Have you ever thought that tennis players seem to be getting younger? Every tennis fan must have been aware of the star potential of 15-year-old American prodigy Cori “Coco” Gauff, who stormed through to week two of Wimbledon, taking out veteran former champion Venus Williams on the way.
While tennis is a very physical sport, age doesn’t matter, as long as the players have the skills and the correct mindset to succeed. Gauff, the former number one junior player, became the youngest women’s player to enter the championship in the modern era. Had she won, she would have been the youngest ever champion.
Wimbledon hits and misses
Other young players who made their mark this summer at Wimbledon included 18-year-old Felix Auger-Aliassime, of Canada, who lasted until the end of the first week, when he said the “pressure got to” him. Veteran player and commentator John McEnroe hotly tipped him as a player to look out for in the future.
Jay Clarke, of Great Britain, aged 20, also played well against Roger Federer in the men’s singles, although he lost the match.
However, Clarke hit the headlines for the wrong reasons after he dumped his doubles partner, Harriet Dart, in favour of partnering newcomer Gauff instead! They were knocked out after being completely overpowered in straight sets by Robert Lindstedt and Jelena Ostapenko.
Top-ranking Greek prodigy
Greek player Stefanos Tsitsipas, 20, had arrived at Wimbledon tipped to do great things, but lost in the first round. He is currently the youngest player in the world top 10, ranked by the Association of Tennis Professionals.
His highest career-ranking is sixth in the world. He is currently the highest-ranked Greek player since records began. To date, he has won three ATP singles tournaments and has reached a total of seven finals.
A young tennis prodigy’s life isn’t simple – even though Gauff has wowed the fans with her performances thus far, the rules governing the games limit her to playing only 12 tournaments a year.
Another 15-year-old won the Wimbledon women’s championship more than a century ago. Charlotte “Lottie” Dod won the title in 1887, at the age of 15 years and 285 days. However, it was a very different set-up in those days, when few women entered.
Cheshire-born Dod had to survive only two rounds, although she was playing older opponents. She went on to win four more Wimbledon singles titles and was recognised as one of the pioneers of women’s tennis.

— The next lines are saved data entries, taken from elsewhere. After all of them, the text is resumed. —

-- ==== Sys2Proof/Machine/Dispatch.lean ====
section
/-!
DEFINITION. The effect of a command on everything but the queue: one arm per row of the opcode table.
-/

namespace Sys2Proof.Machine
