/-- At a calm doorway: WARN ends in MOVE; the dwell of OPEN and of REOPENING ends in CLOSING phase WARN; DCS made in the
closed window ends MOVE in LOCK; DLS confirmed with the step retracted ends LOCK in the closed rest state; a lock
attempt that ends retries while attempts remain and else ends in CLOSED_UNLOCKED, whose rows act at once: STOPPED
without DCS, the closed rest state with DLS and the step retracted; from there DLS made ends in the closed rest state
and DCS broken in STOPPED. That the command is the occurrence itself, and not its time, is the
model's choice (log entry 2). Basis: R34, R37, R66, R177, R178, R264. -/
def Obligations.ClosingAndLockingRows : Prop :=
  (∀ (s : State) (d : DoorIx), s.leafRuns d = true → (s.doors[d]).Calm (s.doorEnv d) → (s.doors[d]).sm.edges = noEdges →
    ((s.doors[d]).sm.state = .closing → (s.doors[d]).sm.phase = .warn → (s.doors[d]).obst.seFast = (false, false) →
      (s.doors[d]).dcs = false →
      ∃ t, exec (.preCloseWarnExpiry d) s = .next t ∧ (t.doors[d]).sm.state = .closing ∧ (t.doors[d]).sm.phase = .move
        ∧ (t.doors[d]).sm.cause = (s.doors[d]).sm.cause) ∧
    ((s.doors[d]).sm.state = .opened → (s.doors[d]).sm.phase = .none → s.cfg.dwell d ≠ 0 → s.cfg.preCloseWarn d ≠ 0 →
      ∃ t, exec (.dwellExpiry d) s = .next t ∧ (t.doors[d]).sm.state = .closing ∧ (t.doors[d]).sm.phase = .warn
        ∧ (t.doors[d]).sm.cause = .closeDwell) ∧
    ((s.doors[d]).sm.state = .reopening → (s.doors[d]).sm.phase = .reopenDwell → s.cfg.preCloseWarn d ≠ 0 →
      ∃ t, exec (.reopenDwellExpiry d) s = .next t ∧ (t.doors[d]).sm.state = .closing ∧ (t.doors[d]).sm.phase = .warn
        ∧ (t.doors[d]).sm.cause = (s.doors[d]).sm.cause) ∧
    (s.fieldOn = true → (s.doors[d]).sm.state = .closing → (s.doors[d]).sm.phase = .move →
      inClosedWindow (s.doorEnv d) (setInput (s.doorEnv d) 0 true ⟨s.doors[d], []⟩).dw = true →
      (setInput (s.doorEnv d) 0 true ⟨s.doors[d], []⟩).dw.obst.flags.reflexStop = false →
      ∃ t, exec (.dcsMadeClosedWindow d) s = .next t ∧ (t.doors[d]).sm.state = .closing ∧ (t.doors[d]).sm.phase = .lock
        ∧ (t.doors[d]).sm.cause = (s.doors[d]).sm.cause)) ∧
  (∀ (s : State) (d : DoorIx), s.leafRuns d = true → (s.doors[d]).Calm (s.doorEnv d) → (s.doors[d]).sm.edges = noEdges →
    ((s.doors[d]).sm.state = .closing → (s.doors[d]).sm.phase = .lock →
      (s.fieldOn = true → stepRetracted (s.doorEnv d) s.doors[d] = true → (s.doors[d]).step.job = .none → s.cfg.openMode d ≠ 1 →
        ∃ t, exec (.dlsConfirmed d) s = .next t ∧ (t.doors[d]).sm.state = closedRest (s.doorEnv d) ⟨s.doors[d], []⟩
          ∧ (t.doors[d]).sm.phase = .none ∧ (t.doors[d]).sm.cause = (s.doors[d]).sm.cause) ∧
      ((s.doors[d]).sm.flags.dlsConfirmed = false → s.cfg.lockRetries d + 1 ≤ (s.doors[d]).door.attempt → s.cfg.openMode d ≠ 1 →
        ∃ t, exec (.lockAttemptExpiry d) s = .next t ∧ (t.doors[d]).sm.cause = (s.doors[d]).sm.cause
          ∧ (t.doors[d]).sm.state = (if (s.doors[d]).dcs = false then .stopped
              else if (s.doors[d]).dls = true ∧ stepRetracted (s.doorEnv d) s.doors[d] = true
                  ∧ (checkDeployed (s.doorEnv d) ⟨s.doors[d], []⟩).dw.step.job = .none
                then closedRest (s.doorEnv d) ⟨s.doors[d], []⟩
              else .closedUnlocked)) ∧
      ((s.doors[d]).sm.flags.dlsConfirmed = false → (s.doors[d]).door.attempt < s.cfg.lockRetries d + 1 →
        ∃ t, exec (.lockAttemptExpiry d) s = .next t ∧ (t.doors[d]).sm = (s.doors[d]).sm
          ∧ (t.doors[d]).door.attempt = (s.doors[d]).door.attempt + 1 ∧ (t.doors[d]).door.push = .relaxing)) ∧
    (s.fieldOn = true → (s.doors[d]).sm.state = .closedUnlocked → (s.doors[d]).sm.phase = .none →
      ((s.doors[d]).dcs = true → stepRetracted (s.doorEnv d) s.doors[d] = true → (s.doors[d]).step.job = .none →
        s.cfg.openMode d ≠ 1 → ∃ t, exec (.dlsMadeClosedUnlocked d) s = .next t ∧ (t.doors[d]).sm.state = closedRest (s.doorEnv d) ⟨s.doors[d], []⟩
          ∧ (t.doors[d]).sm.phase = .none ∧ (t.doors[d]).sm.cause = (s.doors[d]).sm.cause) ∧
      ∃ t, exec (.dcsBreakClosedUnlocked d) s = .next t ∧ (t.doors[d]).sm.state = .stopped
        ∧ (t.doors[d]).sm.cause = (s.doors[d]).sm.cause))
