theorem State.bootFirmware_keeps {ps : List Part} {s0 s : State} (hw : Within [.fcp, .service] ps) (h : Keeps ps s0 s)  :
    Keeps ps s0 (State.bootFirmware s) := by
  unfold State.bootFirmware
  repeat' (first
    | (with_reducible assumption) | (with_reducible exact id)
    | (with_reducible refine State.event_keeps (hw.of rfl) ?_ _ _) | (with_reducible refine Keeps.ite ?_ ?_)
    | rw [State.put_service] | (with_reducible refine Keeps.putService (hw.of rfl) ?_)
    | (with_reducible refine Keeps.foldl _ (fun _ _ _ => ?_) ?_) | intro _ | split | dsimp only)

theorem State.bootImage_keeps {ps : List Part} {s0 s : State} (hw : Within [.fcp, .config] ps) (h : Keeps ps s0 s) (a2
    : Bool) (a3 : Bool) :
    Keeps ps s0 (State.bootImage s a2 a3) := by
  unfold State.bootImage
  repeat' (first
    | (with_reducible assumption) | (with_reducible exact id)
    | (with_reducible refine State.event_keeps (hw.of rfl) ?_ _ _) | (with_reducible refine Keeps.ite ?_ ?_)
    | rw [State.put_config] | (with_reducible refine Keeps.putConfig (hw.of rfl) ?_)
    | (with_reducible refine Keeps.foldl _ (fun _ _ _ => ?_) ?_) | intro _ | split | dsimp only)

theorem State.cartridgeCharged_keeps {ps : List Part} {s0 s : State} (hw : Within [.power] ps) (h : Keeps ps s0 s)  :
    Keeps ps s0 (State.cartridgeCharged s) := by
  unfold State.cartridgeCharged
  repeat' (first
    | (with_reducible assumption) | (with_reducible refine State.onPower_keeps (hw.of rfl) ?_ _)
    | (with_reducible refine Keeps.ite ?_ ?_) | (with_reducible refine Keeps.foldl _ (fun _ _ _ => ?_) ?_) | intro _
    | split | dsimp only)

theorem State.measureCartridge_keeps {ps : List Part} {s0 s : State} (hw : Within [.loop, .outs, .fcp, .power] ps) (h :
    Keeps ps s0 s) (a2 : Nat) (a3 : Nat) :
    Keeps ps s0 (State.measureCartridge s a2 a3) := by
  unfold State.measureCartridge
  repeat' (first
    | (with_reducible assumption) | (with_reducible refine State.onPower_keeps (hw.of rfl) ?_ _)
    | (with_reducible refine State.evaluate_keeps (hw.of rfl) ?_)
    | (with_reducible refine State.event_keeps (hw.of rfl) ?_ _ _) | (with_reducible refine Keeps.ite ?_ ?_)
    | (with_reducible refine Keeps.foldl _ (fun _ _ _ => ?_) ?_) | intro _ | split | dsimp only)

theorem State.cartridgeIn_keeps {ps : List Part} {s0 s : State} (hw : Within [.loop, .outs, .fcp, .power] ps) (h :
    Keeps ps s0 s) (a2 : List Byte) (a3 : Nat) (a4 : Nat) :
    Keeps ps s0 (State.cartridgeIn s a2 a3 a4) := by
  unfold State.cartridgeIn
  repeat' (first
    | (with_reducible assumption) | (with_reducible refine State.onPower_keeps (hw.of rfl) ?_ _)
    | (with_reducible refine State.powerEvent_keeps (hw.of rfl) ?_ _ _ _)
    | (with_reducible refine State.measureCartridge_keeps (hw.of rfl) ?_ _ _)
    | (with_reducible refine Keeps.ite ?_ ?_) | (with_reducible refine Keeps.foldl _ (fun _ _ _ => ?_) ?_) | intro _
    | split | dsimp only)

theorem State.cartridgeOut_keeps {ps : List Part} {s0 s : State} (hw : Within [.half, .doors, .encoders, .quince,
    .train, .loop, .lsw, .outs, .fcp, .log, .ring, .can, .power, .engines, .service, .config] ps) (h : Keeps ps s0 s)  :
    Keeps ps s0 (State.cartridgeOut s) := by
  unfold State.cartridgeOut
  repeat' (first
    | (with_reducible assumption) | (with_reducible refine State.powerLost_keeps (hw.of rfl) ?_)
    | (with_reducible refine State.onPower_keeps (hw.of rfl) ?_ _)
    | (with_reducible refine State.powerEvent_keeps (hw.of rfl) ?_ _ _ _) | (with_reducible refine Keeps.ite ?_ ?_)
    | (with_reducible refine Keeps.foldl _ (fun _ _ _ => ?_) ?_) | intro _ | split | dsimp only)

theorem State.closeAll_keeps {ps : List Part} {s0 s : State} (hw : Within [.fcp, .service, .config] ps) (h : Keeps ps
    s0 s) :
    Keeps ps s0 s.closeAll := by
  unfold State.closeAll
  dsimp only
  rw [State.put_fcp]
  refine Keeps.putFcp (hw.of rfl) (Keeps.foldl _ (fun _ _ ht => State.closeSession_keeps (hw.of rfl) ht _ _) h)
    (fun hb => Fcp.silenced_bounded hb)

theorem State.interruptDrive_keeps {ps : List Part} {s0 s : State} (hw : Within [.free, .doors, .quince, .loop, .outs,
    .fcp, .log, .service] ps) (h : Keeps ps s0 s) (a2 : DriveIx) (a3 : Interruption) :
    Keeps ps s0 (State.interruptDrive s a2 a3) := by
  unfold State.interruptDrive
  repeat' (first
    | (with_reducible assumption) | (with_reducible refine State.runDoor_keeps (hw.of rfl) ?_ _ _)
    | (with_reducible refine Keeps.ite ?_ ?_) | (with_reducible refine Keeps.foldl _ (fun _ _ _ => ?_) ?_) | intro _
    | split | dsimp only)

theorem State.interruptDrives_keeps {ps : List Part} {s0 s : State} (hw : Within [.free, .doors, .quince, .loop, .outs,
    .fcp, .log, .service] ps) (h : Keeps ps s0 s) (a2 : Interruption) :
    Keeps ps s0 (State.interruptDrives s a2) := by
  unfold State.interruptDrives
  repeat' (first
    | (with_reducible assumption) | (with_reducible refine State.interruptDrive_keeps (hw.of rfl) ?_ _ _)
    | (with_reducible refine Keeps.ite ?_ ?_) | (with_reducible refine Keeps.foldl _ (fun _ _ _ => ?_) ?_) | intro _
    | split | dsimp only)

As the daughter of wealthy cotton trader Joseph Dod, she was lucky that her father was able to fund her career, in the days before big sponsorship deals existed. She received a private education and learned to play tennis at the family’s private courts at their estate, Edgeworth.
Famous young players
During the late 20th century, a series of teenage tennis phenomena hit the headlines. At the age of 16, Martina Hingis won the Australian Open in 1997. She also won five grand slams before the age of 19. However, she didn’t win another major singles title after this.
Boris Becker won the Wimbledon men’s singles title at the age of 17 in 1985, while Maria Sharapova won the women’s title at the same age in 2004. Bjorn Borg, Rafael Nadal, Michael Chang, Monica Seles and Tracy Austin were all teenage champions.
American teenager Jennifer Capriati reached the semi-final at Wimbledon in 1990, at the age of only 14. Further success eluded her, after problems in her personal life at the age of 17 caused her to take a 14-month break from professional tennis. She returned to the circuit and in her mid-20s won three grand slams.
When do players peak?
Gauff’s sudden emergence has the tennis pundits wondering if she will defy the fate that befell a number of teenage prodigies, who were burned out before they were 20.
Academic research carried out at the University of Exeter in 2018 analysed data on the 100 highest-earning male and female players. They found the speed and accuracy of their serve (a vital part of any player’s game) peaked between the ages of 26 and 28. If this is the trend, then anyone facing Gauff in 10 years’ time had best beware!
This rule was introduced in 1994 – partly in response to the burnout young players had experienced in the late 20th century. Players must be 18 years old before they can play in as many tournaments as they choose.